The extensive and thorough testing of the technology at DPO has provided detailed operational and maintenance data which will be invaluable for designing future plants. It has also led to significant modifications and improvements in the system, so as to make the technology more robust, safe and suitable for field applications.
   
Provided investment capital is obtained on terms similar to those available to large IPPs, DPO has clearly shown that the cost of electricity produced by such a plant can be highly competitive with conventional systems. The two most sensitive determinants of production cost have been confirmed to be: i) the cost of biomass fuel and ii) the plant load factor achieved. The cost of biomass fuel has been discussed above. The higher the plant load factor, the lower the production cost for two reasons: first, because it spreads the costs of capital and overheads over a larger quantity of electricity and second, because it raises the diesel replacement rate, reducing the use of costly diesel fuel.
  
As shown both by the theoretical calculations and the actual experience of DPO, plant load factor (PLF, another term for capacity utilisation) is a critical parameter to which the economics of power generation is extremely sensitive. This is so for large power plants, but even more so for small ones. The breakeven PLF for DPO is between 50% and 60%. Above 60%, DPO will be highly competitive and able to sell electricity at prices below the grid. Even with less than the very low 40% load factor, very high biomass cost, and lower than optimum diesel replacement caused by large variations in the plant load, the cost of electricity has worked out to be in the range Rs.4.00 to Rs 4.50 per kWH, which is quite competitive with electricity from the grid.
   
The Future
   
Efforts are being made to raise the PLF at Orchha by adding new clients and industries with energy-intensive applications, reducing the high fluctuations in some of the loads (e.g., the calendaring machine in the paper unit) and staggering certain activities.
   
The co-generated heat from the exhaust of the diesel engines in the DPO plant is fed to the drying rooms of the paper unit, adding value and improving its economics.
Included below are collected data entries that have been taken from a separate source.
-- ==== Sys2Proof/Laws/State.lean ====
section
/-! SUPPORT. What each update of the state does to each field, once: later proofs cite these and unfold no record. -/

namespace Sys2Proof.Machine

variable (s : State)

/-! `consume` changes `env` or `draws` only. -/

@[simp] theorem consume_addr : (consume s).addr = s.addr := by unfold consume; split <;> rfl
@[simp] theorem consume_phase : (consume s).phase = s.phase := by unfold consume; split <;> rfl
@[simp] theorem consume_step : (consume s).step = s.step := by unfold consume; split <;> rfl
@[simp] theorem consume_op : (consume s).op = s.op := by unfold consume; split <;> rfl
@[simp] theorem consume_arg : (consume s).arg = s.arg := by unfold consume; split <;> rfl
@[simp] theorem consume_wbuf : (consume s).wbuf = s.wbuf := by unfold consume; split <;> rfl
@[simp] theorem consume_polls : (consume s).polls = s.polls := by unfold consume; split <;> rfl
@[simp] theorem consume_stat : (consume s).stat = s.stat := by unfold consume; split <;> rfl
@[simp] theorem consume_data : (consume s).data = s.data := by unfold consume; split <;> rfl
@[simp] theorem consume_params : (consume s).params = s.params := by unfold consume; split <;> rfl
@[simp] theorem consume_requests : (consume s).requests = s.requests := by unfold consume; split <;> rfl
@[simp] theorem consume_trace : (consume s).trace = s.trace := by unfold consume; split <;> rfl
@[simp] theorem consume_env : (consume s).env = s.env.tail := by unfold consume; split <;> simp_all

/-! `record` changes `trace` only. -/

@[simp] theorem record_addr (a : PortAction) : (record a s).addr = s.addr := rfl
@[simp] theorem record_phase (a : PortAction) : (record a s).phase = s.phase := rfl
@[simp] theorem record_step (a : PortAction) : (record a s).step = s.step := rfl
@[simp] theorem record_op (a : PortAction) : (record a s).op = s.op := rfl
@[simp] theorem record_arg (a : PortAction) : (record a s).arg = s.arg := rfl
@[simp] theorem record_wbuf (a : PortAction) : (record a s).wbuf = s.wbuf := rfl
@[simp] theorem record_polls (a : PortAction) : (record a s).polls = s.polls := rfl
@[simp] theorem record_stat (a : PortAction) : (record a s).stat = s.stat := rfl
@[simp] theorem record_data (a : PortAction) : (record a s).data = s.data := rfl
@[simp] theorem record_params (a : PortAction) : (record a s).params = s.params := rfl
@[simp] theorem record_requests (a : PortAction) : (record a s).requests = s.requests := rfl
@[simp] theorem record_env (a : PortAction) : (record a s).env = s.env := rfl
@[simp] theorem record_draws (a : PortAction) : (record a s).draws = s.draws := rfl
@[simp] theorem record_trace (a : PortAction) : (record a s).trace = s.trace ++ [a] := rfl

/-! `clearRequest` sets the registers of R24 and R25 to `⊥`. -/

@[simp] theorem clearRequest_addr : (clearRequest s).addr = s.addr := rfl
@[simp] theorem clearRequest_phase : (clearRequest s).phase = Phase.idle := rfl
@[simp] theorem clearRequest_step : (clearRequest s).step = none := rfl
@[simp] theorem clearRequest_op : (clearRequest s).op = none := rfl
@[simp] theorem clearRequest_arg : (clearRequest s).arg = none := rfl
@[simp] theorem clearRequest_wbuf : (clearRequest s).wbuf = none := rfl
@[simp] theorem clearRequest_polls : (clearRequest s).polls = none := rfl
@[simp] theorem clearRequest_stat : (clearRequest s).stat = none := rfl
@[simp] theorem clearRequest_data : (clearRequest s).data = none := rfl
@[simp] theorem clearRequest_params : (clearRequest s).params = s.params := rfl
@[simp] theorem clearRequest_requests : (clearRequest s).requests = s.requests := rfl
@[simp] theorem clearRequest_env : (clearRequest s).env = s.env := rfl
@[simp] theorem clearRequest_draws : (clearRequest s).draws = s.draws := rfl
@[simp] theorem clearRequest_trace : (clearRequest s).trace = s.trace := rfl

/-! `respond` records the response and clears (R182). -/

@[simp] theorem respond_addr (r : Response) : (respond r s).addr = s.addr := rfl
@[simp] theorem respond_phase (r : Response) : (respond r s).phase = Phase.idle := rfl
@[simp] theorem respond_step (r : Response) : (respond r s).step = none := rfl
@[simp] theorem respond_op (r : Response) : (respond r s).op = none := rfl
@[simp] theorem respond_arg (r : Response) : (respond r s).arg = none := rfl
@[simp] theorem respond_wbuf (r : Response) : (respond r s).wbuf = none := rfl
@[simp] theorem respond_polls (r : Response) : (respond r s).polls = none := rfl
@[simp] theorem respond_stat (r : Response) : (respond r s).stat = none := rfl
@[simp] theorem respond_data (r : Response) : (respond r s).data = none := rfl
@[simp] theorem respond_params (r : Response) : (respond r s).params = s.params := rfl
@[simp] theorem respond_requests (r : Response) : (respond r s).requests = s.requests := rfl
@[simp] theorem respond_env (r : Response) : (respond r s).env = s.env := rfl
@[simp] theorem respond_draws (r : Response) : (respond r s).draws = s.draws := rfl
@[simp] theorem respond_trace (r : Response) : (respond r s).trace = s.trace ++ [.respond r] := rfl

/-! `accept` writes the request registers (R71). -/

section

variable (op : BitVec 4) (arg : Byte) (wbuf : Option (List Byte)) (first : Label)

@[simp] theorem accept_addr : (accept op arg wbuf first s).addr = s.addr := rfl
@[simp] theorem accept_phase : (accept op arg wbuf first s).phase = Phase.run := rfl
@[simp] theorem accept_step : (accept op arg wbuf first s).step = some first := rfl
@[simp] theorem accept_op : (accept op arg wbuf first s).op = some op := rfl
@[simp] theorem accept_arg : (accept op arg wbuf first s).arg = some arg := rfl
@[simp] theorem accept_wbuf : (accept op arg wbuf first s).wbuf = wbuf := rfl
@[simp] theorem accept_polls : (accept op arg wbuf first s).polls = none := rfl
@[simp] theorem accept_stat : (accept op arg wbuf first s).stat = none := rfl
@[simp] theorem accept_data : (accept op arg wbuf first s).data = none := rfl
@[simp] theorem accept_params : (accept op arg wbuf first s).params = s.params := rfl
@[simp] theorem accept_requests : (accept op arg wbuf first s).requests = s.requests.tail := rfl
@[simp] theorem accept_env : (accept op arg wbuf first s).env = s.env := rfl
@[simp] theorem accept_draws : (accept op arg wbuf first s).draws = s.draws := rfl
@[simp] theorem accept_trace : (accept op arg wbuf first s).trace = s.trace := rfl

end

end Sys2Proof.Machine
end

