-- ==== Sys2Proof/Tests/Witnesses.lean ====
section
/-! SUPPORT. For every obligation with hypotheses, concrete states and operands that meet them, each clause of the
statement at a boundary of its range. -/

namespace Sys2Proof.Tests

open Sys2Proof.Machine

/-! ### Builders -/

/-- At `l`, the transport may answer in each of the three ways. -/
def meets (l : Label) (f : Completion → State) : Prop :=
  (RunsAt l (f (.ok 0xFF)) ∧ completion (f (.ok 0xFF)) = .ok 0xFF) ∧
  (RunsAt l (f (.err ⟨0⟩)) ∧ completion (f (.err ⟨0⟩)) = .err ⟨0⟩) ∧
  (RunsAt l (f .pending) ∧ completion (f .pending) = .pending)

theorem meets_running (op : BitVec 4) (arg : Byte) (l : Label) (polls : Option Nat) (stat data : Option Byte) :
    meets l (running op arg l polls stat data) := ⟨⟨⟨rfl, rfl⟩, rfl⟩, ⟨⟨rfl, rfl⟩, rfl⟩, ⟨rfl, rfl⟩, rfl⟩

/-- The labels of a busy-wait, the count below the bound of two polls and at it. -/
def meetsWait (op : BitVec 4) (arg : Byte) (site : WaitSite) : Prop :=
  meets (.wait site .l1) (running op arg (.wait site .l1) none none none) ∧
  meets (.wait site .select) (running op arg (.wait site .select) (some 1) (some 0x01) none) ∧
  meets (.wait site .read) (running op arg (.wait site .read) (some 1) (some 0x01) none) ∧
  (∀ k, meets (.wait site .delay) (running op arg (.wait site .delay) (some k) (some 0x01) none) ∧
    ∀ c, (running op arg (.wait site .delay) (some k) (some 0x01) none c).polls = some k) ∧
  RunsAt (.wait site .timeout) (running op arg (.wait site .timeout) (some 2) (some 0x01) none .pending)

theorem meetsWait_running (op : BitVec 4) (arg : Byte) (site : WaitSite) : meetsWait op arg site :=
  ⟨meets_running .., meets_running .., meets_running .., fun _ => ⟨meets_running .., fun _ => rfl⟩, rfl, rfl⟩

/-- An idle controller with one request and the completions `env`. -/
def asked (w : BitVec 12) (wbuf : Option (List Byte)) (env : List Completion) : State :=
  { blank .pending with requests := [{ word := w, wbuf := wbuf }], env := env }

/-- `WRITE_BYTES` about to send `bytes`. -/
def sending (bytes : List Byte) (c : Completion) : State :=
  { running 0x6 (BitVec.ofNat 8 bytes.length) .l1 none none none c with wbuf := some bytes }

/-- A busy poll and its completions. -/
def busyPoll : Byte × Byte × Byte := (0x00, 0x01, 0x00)

theorem busyPolls : ∀ p ∈ [busyPoll] ++ [busyPoll], p.2.1.getLsbD 0 = true := by
  intro p h
  simp only [List.cons_append, List.nil_append, List.mem_cons, List.not_mem_nil, or_false, or_self] at h
  subst h
  rfl

/-- The request in progress in a `running` state, whatever its completions. -/
theorem inProgress_running {op : BitVec 4} {arg : Byte} {i : Instr} (l : Label) (polls : Option Nat)
    (stat data : Option Byte) (c : Completion)
    (h : decodeRequest { word := requestWord op arg, wbuf := none } = .ok i) :
    inProgress (running op arg l polls stat data c) = .instr i := inProgress_of_registers rfl rfl h

/-! ### Encoding -/

theorem witness_DecodeEncodeAgree :
    (Instr.writeBytes 0x01 [0xB4]).wellFormed = true ∧
    (Instr.writeBytes 0xFF (List.replicate 255 0x00)).wellFormed = true := by
  simp only [Instr.wellFormed, List.length_replicate]
  decide

theorem witness_DecodedIsItsEncoding :
    decode (.request { word := 0xD01#12, wbuf := none }) = .ok (.owTriplet true) ∧
    decode (.frame [0xE1, 0xF0]) = .ok (.frameSrp 0xF0) := by decide

theorem witness_IllFormedRequestsRefused :
    (presented 0x001#12).phase = .idle ∧
    (presented 0x001#12).requests = { word := 0x0#4 ++ 0x01#8, wbuf := none } :: [] ∧
    illFormedRequest 0x0 0x01 none ∧ illFormedRequest 0x1 0x10 none ∧ illFormedRequest 0xA 0x02 none ∧
    illFormedRequest 0x6 0x00 (some []) ∧ illFormedRequest 0x6 0x01 none ∧
    illFormedRequest 0x2 0x00 (some [0x00]) ∧
    ¬ illFormedRequest 0x1 0x0F none ∧ ¬ illFormedRequest 0x6 0x01 (some [0x00]) := by
  refine ⟨rfl, rfl, .inl (by decide), .inr (.inl (by decide)), .inr (.inr (.inl (by decide))),
    .inr (.inr (.inr (.inl (by decide)))), .inr (.inr (.inr (.inl ⟨rfl, .inr (by simp)⟩))),
    .inr (.inr (.inr (.inr (by decide)))), ?_, ?_⟩
  · unfold illFormedRequest; simp
  · unfold illFormedRequest; simp

theorem witness_FrameLengthFromFirstByte :
    0x96#8 ∈ [0xF0#8, 0xB4#8, 0x96#8] ∧ 0xE1#8 ∈ [0xD2#8, 0x87#8, 0xA5#8, 0x78#8, 0xE1#8] ∧
    0x00#8 ∉ [0xF0#8, 0xB4#8, 0x96#8, 0xD2#8, 0x87#8, 0xA5#8, 0x78#8, 0xE1#8] ∧
    meets .l1 (sending [0x01, 0x02, 0x03]) :=
  ⟨by decide, by decide, by decide, ⟨⟨rfl, rfl⟩, rfl⟩, ⟨⟨rfl, rfl⟩, rfl⟩, ⟨rfl, rfl⟩, rfl⟩

theorem witness_ConfigurationByte : meets .l1 (running 0x1 0x0F .l1 none none none) := meets_running ..

theorem witness_BitPayload :
    meets .cmd (running 0xA 0x00 .cmd (some 1) (some 0x00) none) ∧
    meets .cmd (running 0x9 0x00 .cmd (some 1) (some 0x00) none) ∧
    meets .cmd (running 0xD 0x01 .cmd (some 1) (some 0x00) none) :=
  ⟨meets_running .., meets_running .., meets_running ..⟩

/-! ### Reset, fetch and the request port -/

theorem witness_ConstructionState : decodeRequest { word := 0x700#12, wbuf := none } = .ok .busyWait := by decide
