/-- Ledger, journal, checkpoints, migration (R154-R191). -/
structure Ledger where
  /-- the ledger (R154) -/
  entries : Tab LEntry
  /-- the wear table (R158) -/
  wear : Tab Wear
  /-- WEAR of a media folio that the wear table does not list (R158) -/
  wearBase : Nat
  /-- runs of folios whose WEAR stands above one less than that: those that a rebuild scan's commit did not blank (R179) -/
  wearLow : List (Nat × Nat)
  /-- the reverse map, for folios other than those of the directories (R160) -/
  rev : Tab Rev
  /-- checkpoint directory, copy A first, as runs of folios (R173) -/
  ckptDir : List (Nat × Nat)
  /-- spill directory, as runs (R164) -/
  spillDir : List (Nat × Nat)
  /-- counter-shelf directory, as runs (R164) -/
  shelfDir : List (Nat × Nat)
  /-- tree folios (R276) -/
  treeDir : List Nat
  /-- reserve count at the end of the last format (R189) -/
  reserveAtFormat : Nat
  /-- journal ring, oldest first (R167) -/
  ring : List JRec
  /-- SEQ of the next record (R167) -/
  seqNext : BitVec 32
  /-- records waiting for their append, oldest first (R169) -/
  appends : List JRec
  /-- the first of them is being written (R171) -/
  appending : Bool
  /-- WLV_STATUS.JOURNAL_FULL (R170) -/
  journalFull : Bool
  /-- checkpoint copy A (R173) -/
  copyA : CkptCopy
  /-- checkpoint copy B (R173) -/
  copyB : CkptCopy
  /-- WLV_STATUS.CKPT_ACTIVE (R174) -/
  ckptActive : Bool
  /-- step of the running checkpoint (R174) -/
  ckptPhase : CkptPhase
  /-- a trigger waits for the next checkpoint (R172) -/
  ckptQueued : Bool
  /-- time the last checkpoint began (R172) -/
  ckptBegan : Nat
  /-- sequence of the newest valid checkpoint (R190) -/
  ckptSeq : BitVec 32
  /-- sequence of the next checkpoint (R174) -/
  ckptNext : BitVec 32
  /-- WLV_STATUS.CKPT_USED (R190) -/
  ckptUsed : Nat
    /-- WLV_STATUS.LEDGER_LOST (R178) -/
  lost : Bool
  /-- WLV_STATUS.SCAN_ACTIVE (R179) -/
  scanActive : Bool
  /-- the scan has completed (R179) -/
  scanDone : Bool
  /-- recovered, lost, unclaimed and losing folios (R379) -/
  scanReport : List Nat
  /-- folios to blank on commit (R179) -/
  scanLosers : List Nat
  /-- the ledger the scan built (R179) -/
  scanResult : Tab LEntry
  /-- provisioning extents of the passbook (R179) -/
  extents : Tab LEntry
  /-- migrations, queued and running (R180) -/
  migs : List Mig
  /-- media folios being blanked, with the escrow set plus 1 that waits (R181) -/
  blanking : List (Nat × Nat)
  /-- overdraft lines (R185) -/
  overdraft : List (Nat × PLine)
  /-- lines in the spill folios (R185) -/
  spill : List (Nat × PLine)
  /-- lines that wait for overdraft room (R186) -/
  overdraftWait : List Nat
  /-- WLV_STATUS.OVERDRAFT_FULL (R187) -/
  overdraftFull : Bool
  /-- discarded writes since the last record (R187) -/
  discards : Nat
  /-- highest wear of the passbook health summary (R179) -/
  highestWear : Nat
  /-- Memory_Active (R351) -/
  memActive : Bool
  /-- recovery has run since the last reset (R177) -/
  recovered : Bool
deriving DecidableEq, Repr, Inhabited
Other applications for the heat from the gasifier and the diesel engines are being investigated to improve its utilisation further. One of the most attractive options appears to be cold storage units based on the waste heat.
   
Environmentally, DPO has generally surpassed expectations. Treatment for the waste water from the cooling-cum-cleaning unit which contains contaminants is constantly being improved to permit the effluent to be discharged into the surroundings with some dilution.